-- ==== Sys2Proof/Laws/Step.lean ====
section
/-! SUPPORT. What one step can do, said once (`step_cases`); every claim about all steps starts from it. -/

namespace Sys2Proof.Machine

@[simp] theorem finish_next (acc : Bool) (s : State) : finish acc (.next s) = .next (s.advance acc) := rfl

/-- A finished outcome has a next state only after a next state. -/
theorem finish_eq_next {acc : Bool} {o : Host.Outcome State Fault Refusal} {t : State}
    (h : finish acc o = .next t) : ∃ u : State, o = .next u ∧ t = u.advance acc := by
  cases o with
  | next u => exact ⟨u, rfl, by simpa using h.symm⟩
  | fault r => cases h
  | refused r => cases h

@[simp] theorem observe_brush (s : State) : s.observe.brush = s.brush := by simp [State.observe]
@[simp] theorem observe_bidx (s : State) : s.observe.bidx = s.bidx := by simp [State.observe]
@[simp] theorem observe_pix (s : State) : s.observe.pix = s.pix := by simp [State.observe]
@[simp] theorem observe_rdata (s : State) : s.observe.rdata = s.rdata := by simp [State.observe]
@[simp] theorem observe_status (s : State) : s.observe.status = s.status := by simp [State.observe]
@[simp] theorem observe_phase (s : State) : s.observe.phase = s.phase := by simp [State.observe]
@[simp] theorem observe_boot (s : State) : s.observe.boot = s.boot := by simp [State.observe]
@[simp] theorem observe_fb (s : State) : s.observe.fb = s.observeOther.fb := by simp [State.observe]
@[simp] theorem observe_inputs (s : State) : s.observe.inputs = s.inputs := by simp [State.observe]
@[simp] theorem observe_script (s : State) : s.observe.script = s.script := by simp [State.observe]
@[simp] theorem observe_offered (s : State) : s.observe.offered = s.offered := by simp [State.observe]
@[simp] theorem observe_writes (s : State) : s.observe.writes = s.writes := by simp [State.observe]
@[simp] theorem observe_tick (s : State) : s.observe.tick = s.tick := by simp [State.observe]

/-- The host's duties do not depend on another writer. -/
@[simp] theorem observeOther_protocolBroken (s : State) : s.observeOther.protocolBroken = s.protocolBroken := by
  simp [State.protocolBroken]

@[simp] theorem observe_unsettled (s : State) : s.observe.unsettled = (s.unsettled || s.protocolBroken) := by
  simp [State.observe]

@[simp] theorem observe_faults (s : State) :
    s.observe.faults = { s.faults with hostProtocol := s.faults.hostProtocol || s.protocolBroken } := by
  simp [State.observe]

/-- A host within R245 leaves only the other writer's bytes to observe. -/
theorem observe_of_kept {s : State} (h : s.protocolBroken = false) : s.observe = s.observeOther := by
  unfold State.observe State.noteProtocol
  rw [observeOther_protocolBroken, h]
  simp only [Bool.or_false]

/-- A host that keeps up the word it raised, or had raised none, is within R245. -/
theorem protocolBroken_of_accepts {s : State} {w : CommandWord} (h : s.accepts w) : s.protocolBroken = false := by
  obtain ⟨hr, hv, hw, -, -, ho⟩ := h
  simp only [State.cmdReady, Bool.and_eq_true] at hr
  rcases ho with ho | ho <;> simp [State.protocolBroken, hr.2, ho, hv, hw]

/-- The block's part of a step, from the state `u` the environment's part leaves: one of six things. -/
inductive BlockStep (u t : State) : Prop where
  /-- Reset is asserted. -/
  | reset (h : u.inputs.rstN = false) (e : t = u.assertReset.advance false)
  /-- The reset sequence goes on. -/
  | boot (h : u.inputs.rstN = true) (hb : u.boot ≠ .running)
      (e : t = ({ u with boot := if u.inputs.latencyOver then .running else .settling } : State).advance false)
  /-- `IDLE` without a word to accept. -/
  | wait (h : u.inputs.rstN = true) (hb : u.boot = .running) (hp : u.phase = .idle) (ha : u.acceptedWord = none)
      (e : t = ({ u with unsettled := false } : State).advance false)
  /-- A word is accepted and stays in `EXEC`. -/
  | accept (w : CommandWord) (h : u.inputs.rstN = true) (hb : u.boot = .running) (hp : u.phase = .idle)
      (ha : u.acceptedWord = some w) (hl : u.inputs.latencyOver = false)
      (e : t = ({ u with unsettled := false, phase := .exec w } : State).advance true)
  /-- A word is accepted and completes. -/
  | transact (w : CommandWord) (v : State) (h : u.inputs.rstN = true) (hb : u.boot = .running) (hp : u.phase = .idle)
      (ha : u.acceptedWord = some w) (hl : u.inputs.latencyOver = true)
      (hc : ({ u with unsettled := false } : State).complete w = .next v) (e : t = v.advance true)
  /-- The word in `EXEC` completes. -/
  | complete (w : CommandWord) (v : State) (h : u.inputs.rstN = true) (hb : u.boot = .running)
      (hp : u.phase = .exec w) (hl : u.inputs.latencyOver = true) (hc : u.complete w = .next v)
      (e : t = v.advance false)
  /-- The block stays in `EXEC`. -/
  | compute (w : CommandWord) (h : u.inputs.rstN = true) (hb : u.boot = .running) (hp : u.phase = .exec w)
      (hl : u.inputs.latencyOver = false) (e : t = u.advance false)
  /-- The waiting write is committed. -/
  | commit (req : FbRequest) (h : u.inputs.rstN = true) (hb : u.boot = .running) (hp : u.phase = .fbwait req)
      (hr : u.inputs.fbReady = true) (e : t = (u.commit req).advance false)
  /-- The write still waits. -/
  | hold (req : FbRequest) (h : u.inputs.rstN = true) (hb : u.boot = .running) (hp : u.phase = .fbwait req)
      (hr : u.inputs.fbReady = false) (hs : u.script ≠ []) (e : t = u.advance false)

/-- Everything a step can do. -/
theorem step_cases {s t : State} (h : step s = .next t) : BlockStep s.observe t := by
  unfold step at h
  generalize s.observe = u at h
  unfold State.blockStep at h
  cases hn : u.inputs.rstN with
  | false =>
    rw [hn] at h
    exact .reset hn (by simpa using h.symm)
  | true =>
    simp only [hn, if_true] at h
    cases hb : u.boot with
    | held =>
      simp only [hb, State.bootStep, finish_next] at h
      exact .boot hn (by simp [hb]) (by simpa using h.symm)
    | settling =>
      simp only [hb, State.bootStep, finish_next] at h
      exact .boot hn (by simp [hb]) (by simpa using h.symm)
    | running =>
      simp only [hb, State.runStep] at h
      cases hp : u.phase with
      | idle =>
        simp only [hp, State.idleStep] at h
        cases ha : u.acceptedWord with
        | none =>
          simp only [ha, finish_next, Host.Outcome.next.injEq] at h
          exact .wait hn hb hp ha (by rw [hp]; exact h.symm)
        | some w =>
          simp only [ha] at h
          cases hl : u.inputs.latencyOver with
          | false =>
            simp only [hl, Bool.false_eq_true, if_false, finish_next] at h
            exact .accept w hn hb hp ha hl (by simpa using h.symm)
          | true =>
            simp only [hl, if_true] at h
            obtain ⟨v, hv, e⟩ := finish_eq_next h
            exact .transact w v hn hb hp ha hl (by rw [hp]; exact hv) e
      | exec w =>
        simp only [hp] at h
        cases hl : u.inputs.latencyOver with
        | false =>
          simp only [hl, Bool.false_eq_true, if_false, finish_next] at h
          exact .compute w hn hb hp hl (by simpa using h.symm)
        | true =>
          simp only [hl, if_true] at h
          obtain ⟨v, hv, e⟩ := finish_eq_next h
          exact .complete w v hn hb hp hl hv e
      | fbwait req =>
        simp only [hp] at h
        cases hr : u.inputs.fbReady with
        | true =>
          simp only [hr, if_true, finish_next] at h
          exact .commit req hn hb hp hr (by simpa using h.symm)
        | false =>
          simp only [hr, Bool.false_eq_true, if_false] at h
          split at h
          · cases h
          · next hs =>
            simp only [finish_next] at h
            exact .hold req hn hb hp hr (by simpa using hs) (by simpa using h.symm)

end Sys2Proof.Machine
end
+++
• Problem:
Your answer should be the lines of the listing above between the line holding "within R245. -/" and the line holding "accept (w : CommandWord)", inclusive, restated word for word and alone.

• Task answer:
/-- A host that keeps up the word it raised, or had raised none, is within R245. -/
theorem protocolBroken_of_accepts {s : State} {w : CommandWord} (h : s.accepts w) : s.protocolBroken = false := by
  obtain ⟨hr, hv, hw, -, -, ho⟩ := h
  simp only [State.cmdReady, Bool.and_eq_true] at hr
  rcases ho with ho | ho <;> simp [State.protocolBroken, hr.2, ho, hv, hw]

/-- The block's part of a step, from the state `u` the environment's part leaves: one of six things. -/
inductive BlockStep (u t : State) : Prop where
  /-- Reset is asserted. -/
  | reset (h : u.inputs.rstN = false) (e : t = u.assertReset.advance false)
  /-- The reset sequence goes on. -/
  | boot (h : u.inputs.rstN = true) (hb : u.boot ≠ .running)
      (e : t = ({ u with boot := if u.inputs.latencyOver then .running else .settling } : State).advance false)
  /-- `IDLE` without a word to accept. -/
  | wait (h : u.inputs.rstN = true) (hb : u.boot = .running) (hp : u.phase = .idle) (ha : u.acceptedWord = none)
      (e : t = ({ u with unsettled := false } : State).advance false)
  /-- A word is accepted and stays in `EXEC`. -/
  | accept (w : CommandWord) (h : u.inputs.rstN = true) (hb : u.boot = .running) (hp : u.phase = .idle)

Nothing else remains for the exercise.